-- ==== Sys2Proof/Machine/Flags.lean ====
section
/-! DEFINITION. The ALU and its carry or borrow (40_alu.md R100 to R105), the only flag computation of the core
(10_state.md R27). Operands become integers, the result is computed exactly, and the narrowing and the flag are
read off the exact result (R103). -/

namespace Sys2Proof.Machine

/-- The carry of an addition: the unmasked sum exceeds 2^w - 1 (R100). -/
def carryOut {w : Nat} (a b : BitVec w) : Bool := decide (a.toNat + b.toNat > 2 ^ w - 1)

/-- The borrow of a subtraction: a < b, unsigned (R100, R102). -/
def borrow {w : Nat} (a b : BitVec w) : Bool := decide (a.toNat < b.toNat)

/-- `alu(a, b, subtract) -> (result, carry)` of R100, written in the width `w` as the spec writes it in W. -/
def alu {w : Nat} (a b : BitVec w) (subtract : Bool) : BitVec w × Bool :=
  if subtract then (BitVec.ofInt w ((a.toNat : Int) - (b.toNat : Int)), borrow a b)
  else (BitVec.ofNat w (a.toNat + b.toNat), carryOut a b)

end Sys2Proof.Machine
end

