-- ==== Sys2Proof/Machine/Ops.lean ====
section
/-! DEFINITION. The named operations over memory and registers that every meaning is built from: the memory's read
and the host's load, the register writes, the events, `advance()`, the taken jump, taking the one exception, and
reset, which is the only way back from it. -/

namespace Sys2Proof.Machine

/-! ### Memory -/

/-- The byte a list of cells gives at an address: an unlisted address holds 0x00 (20_memory.md R52). -/
def cellsRead : List Host.Cell → Nat → Byte
  | [], _ => 0
  | (k, v) :: rest, a => if a = k then v else cellsRead rest a

/-- `v` put at address `a` into a list of cells in canonical form; the value 0x00 takes the entry out. -/
def cellsWrite : List Host.Cell → Nat → Byte → List Host.Cell
  | [], a, v => if v = 0 then [] else [(a, v)]
  | (k, u) :: rest, a, v =>
    if a < k then if v = 0 then (k, u) :: rest else (a, v) :: (k, u) :: rest
    else if a = k then if v = 0 then rest else (a, v) :: rest
    else (k, u) :: cellsWrite rest a v

/-- `MemRead(addr, 1)` (20_memory.md R41): the byte at an address of 0 .. N-1, nothing at any other. -/
def Memory.read (m : Memory) (a : Nat) : Option Byte :=
  if a < m.size then some (cellsRead m.cells a) else none

/-- The HOST's load of one byte, before a run (20_memory.md R42, R52): no instruction reaches it. -/
def Memory.load (m : Memory) (a : Nat) (v : Byte) : Memory :=
  if a < m.size then { m with cells := cellsWrite m.cells a v } else m

/-- The fetch: one byte at PC (43_execution_engine.md R162). -/
def fetch (s : State) : Option Byte := s.mem.read s.pc.toNat

/-! ### One field at a time -/

/-- `RA <- v`. -/
def State.setRA (s : State) (v : Word) : State := { s with ra := v }

/-- `RB <- v`. -/
def State.setRB (s : State) (v : Word) : State := { s with rb := v }

/-- `RO <- v`. -/
def State.setRO (s : State) (v : Word) : State := { s with ro := v }

/-- `PC <- v`. -/
def State.setPC (s : State) (v : Addr) : State := { s with pc := v }

/-- `Carry <- c`. -/
def State.setCarry (s : State) (c : Bool) : State := { s with carry := c }

/-- `Status <- x`. -/
def State.setStatus (s : State) (x : Status) : State := { s with status := x }

/-- `ErrPC <- pc` and `ErrByte <- b`. -/
def State.setErr (s : State) (pc : Addr) (b : Byte) : State := { s with errPC := pc, errByte := b }

/-- `emit e`: the event is recorded after those before it. -/
def State.emit (s : State) (e : Event) : State := { s with trace := s.trace ++ [e] }

/-! ### Shared operations -/

/-- The register write of a destination (30_encoding.md R63); a byte without a destination writes none. -/
def writeDest (d : Dest) (v : Word) (s : State) : State :=
  match d with
  | .ra => s.setRA v
  | .rb => s.setRB v
  | .ro => s.setRO v
  | .none => s

/-- `emit Retire(pc, byte)` for the instruction at PC (43_execution_engine.md R170). -/
def retire (b : Byte) (s : State) : State := s.emit (.retire s.pc b)

/-- `advance()` (43_execution_engine.md R164): the normal halt at PC = N - 1, else the next address. -/
def advance (s : State) : State :=
  if s.pc.toNat + 1 = s.mem.size then s.setStatus .haltedNormal
  else s.setPC (s.pc + 1)

/-- TAKING THE ONE EXCEPTION: `raise DecodeUnknown(pc, byte)` (60_exceptions.md R201), at the PC of the offending
byte. The record is written and Status becomes HaltedError; PC, RA, RB, RO and Carry stay, no event is emitted. -/
def raiseDecodeUnknown (b : Byte) (s : State) : State :=
  (s.setErr s.pc b).setStatus .haltedError

/-- THE RETURN FROM IT: there is no return instruction (60_exceptions.md R208); a reset is the only way out of a
halted state (70_reset_and_hazards.md R230). Every register takes its reset value (10_state.md R33), the memory
stays (R232), and a new run, with a new trace, begins (R171, log 2). -/
def State.applyReset (s : State) : State := { State.reset with mem := s.mem }

end Sys2Proof.Machine
end

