-- ==== Sys2Proof/Machine/Arithmetic.lean ====
section
/-! DEFINITION. The arithmetic instructions (40_alu.md R106 to R109). -/

namespace Sys2Proof.Machine

/-- RA=RA+RB (R106). -/
def execRaAdd (x : BitVec 2) (s : State) : Host.Outcome State Fault Refusal :=
  .next (aluPath (encodeByte (.raAdd x)) .ra false s)

/-- RA=RA-RB (R107). -/
def execRaSub (x : BitVec 2) (s : State) : Host.Outcome State Fault Refusal :=
  .next (aluPath (encodeByte (.raSub x)) .ra true s)

/-- RB=RA+RB (R108). -/
def execRbAdd (x : BitVec 2) (s : State) : Host.Outcome State Fault Refusal :=
  .next (aluPath (encodeByte (.rbAdd x)) .rb false s)

/-- RB=RA-RB (R109). -/
def execRbSub (x : BitVec 2) (s : State) : Host.Outcome State Fault Refusal :=
  .next (aluPath (encodeByte (.rbSub x)) .rb true s)

end Sys2Proof.Machine
end

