/-- Settles O3: the statement's test of an edge is the model's `en`, and each enabled edge is a step. -/
theorem enabledEdgesAreSteps : Obligations.EnabledEdgesAreSteps := by
  intro ps s hrst
  have hen : (fun p : Pins => decide (p.run = true ∨ p.step = true)) = Pins.en := by
    funext p; simp [Pins.en]
  rw [hen]
  exact ⟨clocks_eq_runSteps hrst s, enabledEdges_eq_countP ps⟩

/-! ### The two-cycle controller (43_execution_engine.md R169) -/

theorem twoCycleClocks_cons_of_next {p : Pins} {t u : TwoCycle} (h : twoCycleClock p t = .next u) (ps : List Pins) :
    twoCycleClocks (p :: ps) t = twoCycleClocks ps u := by
  rw [twoCycleClocks, h]

theorem twoCycleClocks_cons_cases {p : Pins} {ps : List Pins} {t u : TwoCycle}
    (h : twoCycleClocks (p :: ps) t = .next u) :
    ∃ v, twoCycleClock p t = .next v ∧ twoCycleClocks ps v = .next u := by
  unfold twoCycleClocks at h
  split at h
  · next v hp => exact ⟨v, hp, h⟩
  · cases h
  · cases h

theorem twoCycleClock_of_fetch {p : Pins} {s : State} {b : Byte} (hrst : p.rst = false) (hen : p.en = true)
    (hr : s.status = .running) (hb : fetch s = some b) :
    twoCycleClock p { core := s, latch := none } = .next { core := s, latch := some b } := by
  simp [twoCycleClock, hrst, hen, hr, hb]

theorem twoCycleClock_of_fetch_none {p : Pins} {s : State} (hrst : p.rst = false) (hen : p.en = true)
    (hr : s.status = .running) (hb : fetch s = none) :
    twoCycleClock p { core := s, latch := none } = .fault .fetchOutsideMemory := by
  simp [twoCycleClock, hrst, hen, hr, hb]

theorem twoCycleClock_of_full {p : Pins} {s : State} (hrst : p.rst = false) (hen : p.en = true)
    (hr : s.status = .running) (b : Byte) :
    twoCycleClock p { core := s, latch := some b } = .next { core := runByte b s, latch := none } := by
  simp [twoCycleClock, hrst, hen, hr, exec_eq, encodeByte_decodeByte]

theorem twoCycleClock_of_idle {p : Pins} {t : TwoCycle} (hrst : p.rst = false)
    (hidle : ¬(p.en = true ∧ t.core.status = .running)) : twoCycleClock p t = .next t := by
  simp [twoCycleClock, hrst, hidle]

/-- Two enabled edges from an empty latch are one step: a fetch and an execution, or nothing twice in a halt. -/
theorem twoCycleClocks_of_step {p : Pins} {s t : State} (hrst : p.rst = false) (hen : p.en = true)
    (hstep : step s = .next t) (ps : List Pins) :
    twoCycleClocks (p :: p :: ps) { core := s, latch := none } = twoCycleClocks ps { core := t, latch := none } := by
  obtain ⟨hhalt, rfl⟩ | ⟨hr, b, hb, hrun⟩ := step_inversion hstep
  · have hidle : twoCycleClock p { core := t, latch := none } = .next { core := t, latch := none } :=
      twoCycleClock_of_idle hrst fun ⟨_, hr⟩ => hhalt hr
    rw [twoCycleClocks_cons_of_next hidle, twoCycleClocks_cons_of_next hidle]
  · rw [twoCycleClocks_cons_of_next (twoCycleClock_of_fetch hrst hen hr hb),
      twoCycleClocks_cons_of_next (twoCycleClock_of_full hrst hen hr b), hrun.eq_runByte]

/-- What a full latch holds is the byte at PC. -/
def LatchIsFetched (t : TwoCycle) : Prop := ∀ b, t.latch = some b → fetch t.core = some b

theorem latchIsFetched_empty (s : State) : LatchIsFetched { core := s, latch := none } :=
  fun _ hb => nomatch hb

/-- An edge without reset keeps the latch true to the memory, and leaves the core alone or commits one whole step. -/
theorem twoCycleClock_cases {p : Pins} {t u : TwoCycle} (hrst : p.rst = false) (ht : LatchIsFetched t)
    (h : twoCycleClock p t = .next u) :
    LatchIsFetched u ∧ (u.core = t.core ∨ step t.core = .next u.core) := by
  by_cases hgo : p.en = true ∧ t.core.status = .running
  · obtain ⟨hen, hr⟩ := hgo
    obtain ⟨s, latch⟩ := t
    cases latch with
    | none =>
      cases hb : fetch s with
      | none => rw [twoCycleClock_of_fetch_none hrst hen hr hb] at h; cases h
      | some b =>
        rw [twoCycleClock_of_fetch hrst hen hr hb] at h
        cases h
        exact ⟨fun c hc => by rwa [← hc], .inl rfl⟩
    | some b =>
      rw [twoCycleClock_of_full hrst hen hr b] at h
      cases h
      exact ⟨latchIsFetched_empty _, .inr (step_eq_runByte hr (ht b rfl))⟩
  · rw [twoCycleClock_of_idle hrst hgo] at h
    cases h
    exact ⟨ht, .inl rfl⟩

/-- The core that the two-cycle controller shows is always a state of the run. -/
theorem exists_runSteps_of_twoCycleClocks {ps : List Pins} {t u : TwoCycle} (hrst : ∀ p ∈ ps, p.rst = false)
    (ht : LatchIsFetched t) (h : twoCycleClocks ps t = .next u) : ∃ k, runSteps k t.core = .next u.core := by
  induction ps generalizing t with
  | nil => cases h; exact ⟨0, rfl⟩
  | cons p ps ih =>
    obtain ⟨hp, hps⟩ := List.forall_mem_cons.1 hrst
    obtain ⟨v, hv, hrest⟩ := twoCycleClocks_cons_cases h
    obtain ⟨hlatch, hcore⟩ := twoCycleClock_cases hp ht hv
    obtain ⟨k, hk⟩ := ih hps hlatch hrest
    obtain hsame | hstep := hcore
    · exact ⟨k, hsame ▸ hk⟩
    · exact ⟨k + 1, (runSteps_succ_of_step hstep k).trans hk⟩

/-- Settles O4: forward by induction on the steps, two edges to each; backward by the latch, which holds the byte at PC
when it is full. -/
theorem twoCycleControllerIsEquivalent : Obligations.TwoCycleControllerIsEquivalent := by
  refine ⟨fun k s t h => ?_, fun ps s u hrst h => exists_runSteps_of_twoCycleClocks hrst (latchIsFetched_empty s) h⟩
  induction k generalizing s with
  | zero => cases h; rfl
  | succ k ih =>
    obtain ⟨v, hstep, hrest⟩ := runSteps_succ_cases h
    rw [Nat.mul_succ, List.replicate_succ, List.replicate_succ, twoCycleClocks_of_step rfl rfl hstep]
    exact ih v hrest

end Sys2Proof.Proofs

/-! The statements of 60_exceptions.md: which bytes raise DecodeUnknown, what raising it records, and that a launched
core meets no other exception. -/

namespace Sys2Proof.Proofs

open Sys2Proof.Machine Sys2Proof.Expected

/-! ### The record of DecodeUnknown (60_exceptions.md R201) -/

theorem encodeByte_unknown_toNat (x : BitVec 4) : (encodeByte (.unknown x)).toNat = 0x30 + x.toNat := by
  revert x; decide

theorem exec_unknown (x : BitVec 4) (s : State) :
    exec (.unknown x) s = .next (raiseDecodeUnknown (encodeByte (.unknown x)) s) := rfl

/-- A request for a step in a halted core changes nothing (43_execution_engine.md R167). -/
theorem eq_of_step_of_halted {s t : State} (hs : s.status ≠ .running) (h : step s = .next t) : t = s :=
  (Host.Outcome.next.inj ((step_of_halted hs).symm.trans h)).symm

▶ The task
What you return must be an exact retyping of the lines above starting at the line with "(43_execution_engine.md R170). -/" and ending at the line with "stays (R232), and", and nothing besides.

▶ Answer box
/-- `emit Retire(pc, byte)` for the instruction at PC (43_execution_engine.md R170). -/
def retire (b : Byte) (s : State) : State := s.emit (.retire s.pc b)

/-- `advance()` (43_execution_engine.md R164): the normal halt at PC = N - 1, else the next address. -/
def advance (s : State) : State :=
  if s.pc.toNat + 1 = s.mem.size then s.setStatus .haltedNormal
  else s.setPC (s.pc + 1)

/-- TAKING THE ONE EXCEPTION: `raise DecodeUnknown(pc, byte)` (60_exceptions.md R201), at the PC of the offending
byte. The record is written and Status becomes HaltedError; PC, RA, RB, RO and Carry stay, no event is emitted. -/
def raiseDecodeUnknown (b : Byte) (s : State) : State :=
  (s.setErr s.pc b).setStatus .haltedError

/-- THE RETURN FROM IT: there is no return instruction (60_exceptions.md R208); a reset is the only way out of a
halted state (70_reset_and_hazards.md R230). Every register takes its reset value (10_state.md R33), the memory
stays (R232), and a new run, with a new trace, begins (R171, log 2). -/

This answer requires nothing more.